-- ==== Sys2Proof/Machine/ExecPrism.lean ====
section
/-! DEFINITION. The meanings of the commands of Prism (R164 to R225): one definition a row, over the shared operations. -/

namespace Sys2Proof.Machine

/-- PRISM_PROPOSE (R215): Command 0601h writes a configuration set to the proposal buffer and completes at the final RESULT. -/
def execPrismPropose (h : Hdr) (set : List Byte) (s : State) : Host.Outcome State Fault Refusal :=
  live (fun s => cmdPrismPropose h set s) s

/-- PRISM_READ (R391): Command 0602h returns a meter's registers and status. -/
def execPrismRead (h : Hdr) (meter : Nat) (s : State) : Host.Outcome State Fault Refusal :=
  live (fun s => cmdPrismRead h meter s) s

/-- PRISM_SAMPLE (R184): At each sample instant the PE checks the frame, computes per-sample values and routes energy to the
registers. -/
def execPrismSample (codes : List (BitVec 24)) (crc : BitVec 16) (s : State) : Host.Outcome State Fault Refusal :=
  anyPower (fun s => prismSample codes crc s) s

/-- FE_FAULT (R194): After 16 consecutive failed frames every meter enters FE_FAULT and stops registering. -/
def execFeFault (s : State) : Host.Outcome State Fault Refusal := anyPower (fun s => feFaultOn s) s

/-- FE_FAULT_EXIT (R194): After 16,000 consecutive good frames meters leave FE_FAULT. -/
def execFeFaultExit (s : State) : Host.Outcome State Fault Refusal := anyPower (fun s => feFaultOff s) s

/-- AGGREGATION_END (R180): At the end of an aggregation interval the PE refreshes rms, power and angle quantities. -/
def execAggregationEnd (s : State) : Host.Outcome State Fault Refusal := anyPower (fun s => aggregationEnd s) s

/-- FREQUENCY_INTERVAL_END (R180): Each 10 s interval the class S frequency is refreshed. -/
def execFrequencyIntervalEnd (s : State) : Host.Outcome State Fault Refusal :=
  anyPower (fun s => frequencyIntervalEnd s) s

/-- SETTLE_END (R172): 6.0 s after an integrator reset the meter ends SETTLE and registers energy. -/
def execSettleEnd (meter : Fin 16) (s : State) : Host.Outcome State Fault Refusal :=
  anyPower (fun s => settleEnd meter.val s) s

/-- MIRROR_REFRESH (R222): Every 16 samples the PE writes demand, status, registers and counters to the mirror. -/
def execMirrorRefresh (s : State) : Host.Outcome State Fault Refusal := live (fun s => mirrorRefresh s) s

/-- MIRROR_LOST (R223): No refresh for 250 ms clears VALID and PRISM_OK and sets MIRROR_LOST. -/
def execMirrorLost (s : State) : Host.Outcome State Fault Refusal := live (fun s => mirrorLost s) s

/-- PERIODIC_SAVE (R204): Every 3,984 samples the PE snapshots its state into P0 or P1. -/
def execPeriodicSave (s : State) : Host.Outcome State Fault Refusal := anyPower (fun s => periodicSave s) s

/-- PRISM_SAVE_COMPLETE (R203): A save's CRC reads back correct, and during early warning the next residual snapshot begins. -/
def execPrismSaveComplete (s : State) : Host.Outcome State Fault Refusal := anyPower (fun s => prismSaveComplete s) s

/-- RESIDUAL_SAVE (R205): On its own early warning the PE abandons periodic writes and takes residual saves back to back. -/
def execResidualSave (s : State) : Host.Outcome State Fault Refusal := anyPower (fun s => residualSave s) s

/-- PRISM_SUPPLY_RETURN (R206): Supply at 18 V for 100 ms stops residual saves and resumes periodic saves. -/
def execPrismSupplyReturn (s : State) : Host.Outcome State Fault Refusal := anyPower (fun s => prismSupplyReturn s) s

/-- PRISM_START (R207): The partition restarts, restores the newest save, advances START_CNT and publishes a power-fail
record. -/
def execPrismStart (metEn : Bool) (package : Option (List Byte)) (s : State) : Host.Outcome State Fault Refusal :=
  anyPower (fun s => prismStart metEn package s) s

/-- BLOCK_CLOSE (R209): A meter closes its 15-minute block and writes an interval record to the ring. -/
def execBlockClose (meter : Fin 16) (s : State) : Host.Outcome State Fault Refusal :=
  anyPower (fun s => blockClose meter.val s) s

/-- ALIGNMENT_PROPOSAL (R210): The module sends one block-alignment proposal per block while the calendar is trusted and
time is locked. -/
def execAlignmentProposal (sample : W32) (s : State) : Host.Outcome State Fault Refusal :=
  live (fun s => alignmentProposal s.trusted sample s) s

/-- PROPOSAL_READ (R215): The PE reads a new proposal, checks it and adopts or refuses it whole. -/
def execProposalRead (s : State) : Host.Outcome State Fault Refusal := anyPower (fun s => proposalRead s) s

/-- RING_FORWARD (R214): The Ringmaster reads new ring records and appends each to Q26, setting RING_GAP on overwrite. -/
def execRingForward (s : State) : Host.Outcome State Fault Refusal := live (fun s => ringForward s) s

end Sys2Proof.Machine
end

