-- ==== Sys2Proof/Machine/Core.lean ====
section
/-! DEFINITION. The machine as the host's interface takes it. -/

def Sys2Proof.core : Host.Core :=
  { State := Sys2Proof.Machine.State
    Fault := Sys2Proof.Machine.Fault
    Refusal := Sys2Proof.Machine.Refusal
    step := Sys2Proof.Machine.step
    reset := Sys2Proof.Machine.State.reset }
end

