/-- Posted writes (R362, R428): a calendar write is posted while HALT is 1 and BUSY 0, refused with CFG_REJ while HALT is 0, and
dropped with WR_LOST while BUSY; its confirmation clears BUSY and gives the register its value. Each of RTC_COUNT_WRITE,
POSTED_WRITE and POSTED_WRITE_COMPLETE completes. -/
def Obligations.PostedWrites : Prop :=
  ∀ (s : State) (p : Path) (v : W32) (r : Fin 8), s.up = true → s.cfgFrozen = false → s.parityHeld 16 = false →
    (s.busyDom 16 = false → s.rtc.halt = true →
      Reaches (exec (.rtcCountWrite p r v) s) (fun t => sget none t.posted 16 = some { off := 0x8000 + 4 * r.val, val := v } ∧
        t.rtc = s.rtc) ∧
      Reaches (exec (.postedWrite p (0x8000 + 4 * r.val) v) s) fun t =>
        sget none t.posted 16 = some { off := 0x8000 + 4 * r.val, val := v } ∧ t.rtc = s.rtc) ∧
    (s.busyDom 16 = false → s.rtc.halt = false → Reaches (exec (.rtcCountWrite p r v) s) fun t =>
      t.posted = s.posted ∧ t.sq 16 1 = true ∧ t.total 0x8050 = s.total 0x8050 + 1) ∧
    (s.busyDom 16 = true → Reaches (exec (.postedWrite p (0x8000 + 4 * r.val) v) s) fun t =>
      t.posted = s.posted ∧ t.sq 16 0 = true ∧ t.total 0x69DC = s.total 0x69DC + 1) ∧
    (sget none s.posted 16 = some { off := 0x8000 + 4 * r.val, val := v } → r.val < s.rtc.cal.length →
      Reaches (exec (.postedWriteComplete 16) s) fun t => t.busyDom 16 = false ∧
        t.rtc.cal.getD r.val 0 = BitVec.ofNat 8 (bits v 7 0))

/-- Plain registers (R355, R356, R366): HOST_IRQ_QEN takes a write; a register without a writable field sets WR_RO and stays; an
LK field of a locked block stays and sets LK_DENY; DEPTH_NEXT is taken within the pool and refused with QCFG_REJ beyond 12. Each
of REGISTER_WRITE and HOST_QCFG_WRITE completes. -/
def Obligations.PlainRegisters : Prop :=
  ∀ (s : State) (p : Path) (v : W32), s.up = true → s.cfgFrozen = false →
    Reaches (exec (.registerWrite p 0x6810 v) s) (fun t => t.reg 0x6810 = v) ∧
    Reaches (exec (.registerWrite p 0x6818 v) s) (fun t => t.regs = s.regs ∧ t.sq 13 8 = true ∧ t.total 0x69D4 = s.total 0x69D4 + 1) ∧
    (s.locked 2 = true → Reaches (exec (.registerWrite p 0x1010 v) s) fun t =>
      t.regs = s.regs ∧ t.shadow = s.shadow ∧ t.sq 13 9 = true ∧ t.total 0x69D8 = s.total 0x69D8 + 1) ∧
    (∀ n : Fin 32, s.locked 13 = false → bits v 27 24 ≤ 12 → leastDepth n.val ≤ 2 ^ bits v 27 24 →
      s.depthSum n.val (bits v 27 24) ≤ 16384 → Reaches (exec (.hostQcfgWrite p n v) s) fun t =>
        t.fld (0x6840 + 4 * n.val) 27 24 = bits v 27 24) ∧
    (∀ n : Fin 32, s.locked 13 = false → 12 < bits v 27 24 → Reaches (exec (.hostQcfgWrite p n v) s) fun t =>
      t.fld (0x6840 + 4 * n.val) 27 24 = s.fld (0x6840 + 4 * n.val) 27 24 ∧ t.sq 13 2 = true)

#### [TASK ITEM]
In the data, count the lines that include the string "consecutive", then give that number and nothing more.

#### [REPLY TO THE EXERCISE]
2